– Да я еще не проголодалась.

– Ничего, это не еда, а так, – перекусишь да домашним молочком запьешь. А я тем временем гамак повешу.

Лежа в гамаке, Настя залюбовалась синими просветами неба между белорозовыми цветами, густо усыпавшими яблоневые ветки, – и вдруг почувствовала, как душевная боль потихоньку начинает ее отпускать. Впервые за много дней она вдруг озаботилась предстоящими экзаменами. Чего я без толку лежу, подумала девочка, в гамаке можно качаться и с книгой. И вернулась в дом за учебником.

– Ой, да что ж ты и в праздник не даешь покоя своей бедной головке! – запричитала бабушка Зара. – Только приехала и опять за учебники. Отдохни, завтра позанимаешься.

– Нет, ба, мне сейчас захотелось, – возразила внучка. – Не люблю я без дела валяться, у меня тогда мозги закисают.

– Так возьми почитай чего-нибудь, журналы полистай, вон их сколько на подоконнике. Там кроссвордов полно, ты же любишь их разгадывать.

– Не хочу журналы, уравнения те же кроссворды.
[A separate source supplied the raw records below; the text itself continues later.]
/-! ### begin -/
@[simp] theorem State.begin_rxByte (o : Issue) (rest : List Issue) (s : State) : (s.begin o rest).rxByte = s.rxByte := rfl
@[simp] theorem State.begin_txByte (o : Issue) (rest : List Issue) (s : State) : (s.begin o rest).txByte = s.txByte := rfl
@[simp] theorem State.begin_status (o : Issue) (rest : List Issue) (s : State) : (s.begin o rest).status = s.status := rfl
@[simp] theorem State.begin_command (o : Issue) (rest : List Issue) (s : State) : (s.begin o rest).command = s.command := rfl
@[simp] theorem State.begin_control (o : Issue) (rest : List Issue) (s : State) : (s.begin o rest).control = s.control := rfl
@[simp] theorem State.begin_countdown (o : Issue) (rest : List Issue) (s : State) : (s.begin o rest).countdown = s.countdown := rfl
@[simp] theorem State.begin_nmiAsserted (o : Issue) (rest : List Issue) (s : State) : (s.begin o rest).nmiAsserted = s.nmiAsserted := rfl
@[simp] theorem State.begin_nmiAssertTime (o : Issue) (rest : List Issue) (s : State) : (s.begin o rest).nmiAssertTime = s.nmiAssertTime := rfl
@[simp] theorem State.begin_rxq (o : Issue) (rest : List Issue) (s : State) : (s.begin o rest).rxq = s.rxq := rfl
@[simp] theorem State.begin_head (o : Issue) (rest : List Issue) (s : State) : (s.begin o rest).head = s.head := rfl
@[simp] theorem State.begin_tail (o : Issue) (rest : List Issue) (s : State) : (s.begin o rest).tail = s.tail := rfl
@[simp] theorem State.begin_line (o : Issue) (rest : List Issue) (s : State) : (s.begin o rest).line = s.line := rfl
@[simp] theorem State.begin_offset (o : Issue) (rest : List Issue) (s : State) : (s.begin o rest).offset = s.offset := rfl
@[simp] theorem State.begin_plusCount (o : Issue) (rest : List Issue) (s : State) : (s.begin o rest).plusCount = s.plusCount := rfl
@[simp] theorem State.begin_lastTxTime (o : Issue) (rest : List Issue) (s : State) : (s.begin o rest).lastTxTime = s.lastTxTime := rfl
@[simp] theorem State.begin_pollPhase (o : Issue) (rest : List Issue) (s : State) : (s.begin o rest).pollPhase = s.pollPhase := rfl
@[simp] theorem State.begin_params (o : Issue) (rest : List Issue) (s : State) : (s.begin o rest).params = s.params := rfl
@[simp] theorem State.begin_initialised (o : Issue) (rest : List Issue) (s : State) : (s.begin o rest).initialised = s.initialised := rfl
@[simp] theorem State.begin_drawNo (o : Issue) (rest : List Issue) (s : State) : (s.begin o rest).drawNo = s.drawNo := rfl
@[simp] theorem State.begin_dataOut (o : Issue) (rest : List Issue) (s : State) : (s.begin o rest).dataOut = none := rfl
@[simp] theorem State.begin_events (o : Issue) (rest : List Issue) (s : State) : (s.begin o rest).events = s.events := rfl
@[simp] theorem State.begin_agent (o : Issue) (rest : List Issue) (s : State) : (s.begin o rest).agent = o.agent := rfl
@[simp] theorem State.begin_inputs (o : Issue) (rest : List Issue) (s : State) : (s.begin o rest).inputs = o.inputs := rfl
@[simp] theorem State.begin_schedule (o : Issue) (rest : List Issue) (s : State) : (s.begin o rest).schedule = rest := rfl

/-! ### consumed -/
@[simp] theorem State.consumed_rxByte (s : State) : s.consumed.rxByte = s.rxByte := rfl
@[simp] theorem State.consumed_txByte (s : State) : s.consumed.txByte = s.txByte := rfl
@[simp] theorem State.consumed_status (s : State) : s.consumed.status = putFlag .txEmpty true s.status := rfl
@[simp] theorem State.consumed_command (s : State) : s.consumed.command = s.command := rfl
@[simp] theorem State.consumed_control (s : State) : s.consumed.control = s.control := rfl
@[simp] theorem State.consumed_countdown (s : State) : s.consumed.countdown = s.countdown := rfl
@[simp] theorem State.consumed_nmiAsserted (s : State) : s.consumed.nmiAsserted = s.nmiAsserted := rfl
@[simp] theorem State.consumed_nmiAssertTime (s : State) : s.consumed.nmiAssertTime = s.nmiAssertTime := rfl
@[simp] theorem State.consumed_rxq (s : State) : s.consumed.rxq = s.rxq := rfl
@[simp] theorem State.consumed_head (s : State) : s.consumed.head = s.head := rfl
@[simp] theorem State.consumed_tail (s : State) : s.consumed.tail = s.tail := rfl
@[simp] theorem State.consumed_line (s : State) : s.consumed.line = s.line := rfl
@[simp] theorem State.consumed_offset (s : State) : s.consumed.offset = s.offset := rfl
@[simp] theorem State.consumed_plusCount (s : State) : s.consumed.plusCount = s.plusCount := rfl
@[simp] theorem State.consumed_lastTxTime (s : State) : s.consumed.lastTxTime = s.inputs.nowMs := rfl
@[simp] theorem State.consumed_pollPhase (s : State) : s.consumed.pollPhase = .idle := rfl
@[simp] theorem State.consumed_params (s : State) : s.consumed.params = s.params := rfl
@[simp] theorem State.consumed_initialised (s : State) : s.consumed.initialised = s.initialised := rfl
@[simp] theorem State.consumed_drawNo (s : State) : s.consumed.drawNo = s.drawNo := rfl
@[simp] theorem State.consumed_dataOut (s : State) : s.consumed.dataOut = s.dataOut := rfl
@[simp] theorem State.consumed_events (s : State) : s.consumed.events = s.events := rfl
@[simp] theorem State.consumed_agent (s : State) : s.consumed.agent = s.agent := rfl
@[simp] theorem State.consumed_inputs (s : State) : s.consumed.inputs = s.inputs := rfl
@[simp] theorem State.consumed_schedule (s : State) : s.consumed.schedule = s.schedule := rfl

/-! ### moveTail -/
@[simp] theorem State.moveTail_rxByte (s : State) : s.moveTail.rxByte = s.rxByte := rfl
@[simp] theorem State.moveTail_txByte (s : State) : s.moveTail.txByte = s.txByte := rfl
@[simp] theorem State.moveTail_status (s : State) : s.moveTail.status = s.status := rfl
@[simp] theorem State.moveTail_command (s : State) : s.moveTail.command = s.command := rfl
@[simp] theorem State.moveTail_control (s : State) : s.moveTail.control = s.control := rfl
@[simp] theorem State.moveTail_countdown (s : State) : s.moveTail.countdown = s.countdown := rfl
@[simp] theorem State.moveTail_nmiAsserted (s : State) : s.moveTail.nmiAsserted = s.nmiAsserted := rfl
@[simp] theorem State.moveTail_nmiAssertTime (s : State) : s.moveTail.nmiAssertTime = s.nmiAssertTime := rfl
@[simp] theorem State.moveTail_rxq (s : State) : s.moveTail.rxq = s.rxq := rfl
@[simp] theorem State.moveTail_head (s : State) : s.moveTail.head = s.head := rfl
@[simp] theorem State.moveTail_tail (s : State) : s.moveTail.tail = s.nextSlot s.tail := rfl
@[simp] theorem State.moveTail_line (s : State) : s.moveTail.line = s.line := rfl
@[simp] theorem State.moveTail_offset (s : State) : s.moveTail.offset = s.offset := rfl
@[simp] theorem State.moveTail_plusCount (s : State) : s.moveTail.plusCount = s.plusCount := rfl
@[simp] theorem State.moveTail_lastTxTime (s : State) : s.moveTail.lastTxTime = s.lastTxTime := rfl
@[simp] theorem State.moveTail_pollPhase (s : State) : s.moveTail.pollPhase = s.pollPhase := rfl
@[simp] theorem State.moveTail_params (s : State) : s.moveTail.params = s.params := rfl
@[simp] theorem State.moveTail_initialised (s : State) : s.moveTail.initialised = s.initialised := rfl
@[simp] theorem State.moveTail_drawNo (s : State) : s.moveTail.drawNo = s.drawNo := rfl
@[simp] theorem State.moveTail_dataOut (s : State) : s.moveTail.dataOut = s.dataOut := rfl
@[simp] theorem State.moveTail_events (s : State) : s.moveTail.events = s.events := rfl
@[simp] theorem State.moveTail_agent (s : State) : s.moveTail.agent = s.agent := rfl
@[simp] theorem State.moveTail_inputs (s : State) : s.moveTail.inputs = s.inputs := rfl
@[simp] theorem State.moveTail_schedule (s : State) : s.moveTail.schedule = s.schedule := rfl

/-! ### clearPlus -/
@[simp] theorem State.clearPlus_rxByte (s : State) : s.clearPlus.rxByte = s.rxByte := rfl
@[simp] theorem State.clearPlus_txByte (s : State) : s.clearPlus.txByte = s.txByte := rfl
@[simp] theorem State.clearPlus_status (s : State) : s.clearPlus.status = s.status := rfl
@[simp] theorem State.clearPlus_command (s : State) : s.clearPlus.command = s.command := rfl
@[simp] theorem State.clearPlus_control (s : State) : s.clearPlus.control = s.control := rfl
@[simp] theorem State.clearPlus_countdown (s : State) : s.clearPlus.countdown = s.countdown := rfl
@[simp] theorem State.clearPlus_nmiAsserted (s : State) : s.clearPlus.nmiAsserted = s.nmiAsserted := rfl
@[simp] theorem State.clearPlus_nmiAssertTime (s : State) : s.clearPlus.nmiAssertTime = s.nmiAssertTime := rfl
@[simp] theorem State.clearPlus_rxq (s : State) : s.clearPlus.rxq = s.rxq := rfl
@[simp] theorem State.clearPlus_head (s : State) : s.clearPlus.head = s.head := rfl
@[simp] theorem State.clearPlus_tail (s : State) : s.clearPlus.tail = s.tail := rfl
@[simp] theorem State.clearPlus_line (s : State) : s.clearPlus.line = s.line := rfl
@[simp] theorem State.clearPlus_offset (s : State) : s.clearPlus.offset = s.offset := rfl
@[simp] theorem State.clearPlus_plusCount (s : State) : s.clearPlus.plusCount = 0 := rfl
@[simp] theorem State.clearPlus_lastTxTime (s : State) : s.clearPlus.lastTxTime = s.lastTxTime := rfl
@[simp] theorem State.clearPlus_pollPhase (s : State) : s.clearPlus.pollPhase = s.pollPhase := rfl
@[simp] theorem State.clearPlus_params (s : State) : s.clearPlus.params = s.params := rfl
@[simp] theorem State.clearPlus_initialised (s : State) : s.clearPlus.initialised = s.initialised := rfl
@[simp] theorem State.clearPlus_drawNo (s : State) : s.clearPlus.drawNo = s.drawNo := rfl
@[simp] theorem State.clearPlus_dataOut (s : State) : s.clearPlus.dataOut = s.dataOut := rfl
@[simp] theorem State.clearPlus_events (s : State) : s.clearPlus.events = s.events := rfl
@[simp] theorem State.clearPlus_agent (s : State) : s.clearPlus.agent = s.agent := rfl
@[simp] theorem State.clearPlus_inputs (s : State) : s.clearPlus.inputs = s.inputs := rfl
@[simp] theorem State.clearPlus_schedule (s : State) : s.clearPlus.schedule = s.schedule := rfl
Она прожила в поселке все майские праздники. Ей очень нравилось их армянское село с добротными домами, где даже встречные собаки вели себя дружелюбно. Село было богатым: почти в каждом дворе имелся автомобиль, а то и два. Населяли его работящие приветливые люди, всегда здоровавшиеся при встрече. Многие знали Настиных родных и потому часто приглашали в гости, а пригласив, вели себя тактично, угощали вкусными армянскими блюдами и ни о чем не расспрашивали. За эти недели Настя поправилась душой и телом и совсем забыла про свой бок. Она успешно одолела программу по математике и чувствовала себя вполне подготовленной к предстоящим испытаниям. С физикой дела тоже шли неплохо, а диктанта Настя не боялась совсем: ее грамотность была безупречной. Видимо, здесь сыграла роль любовь к ежедневному чтению, без которого она просто не могла нормально жить.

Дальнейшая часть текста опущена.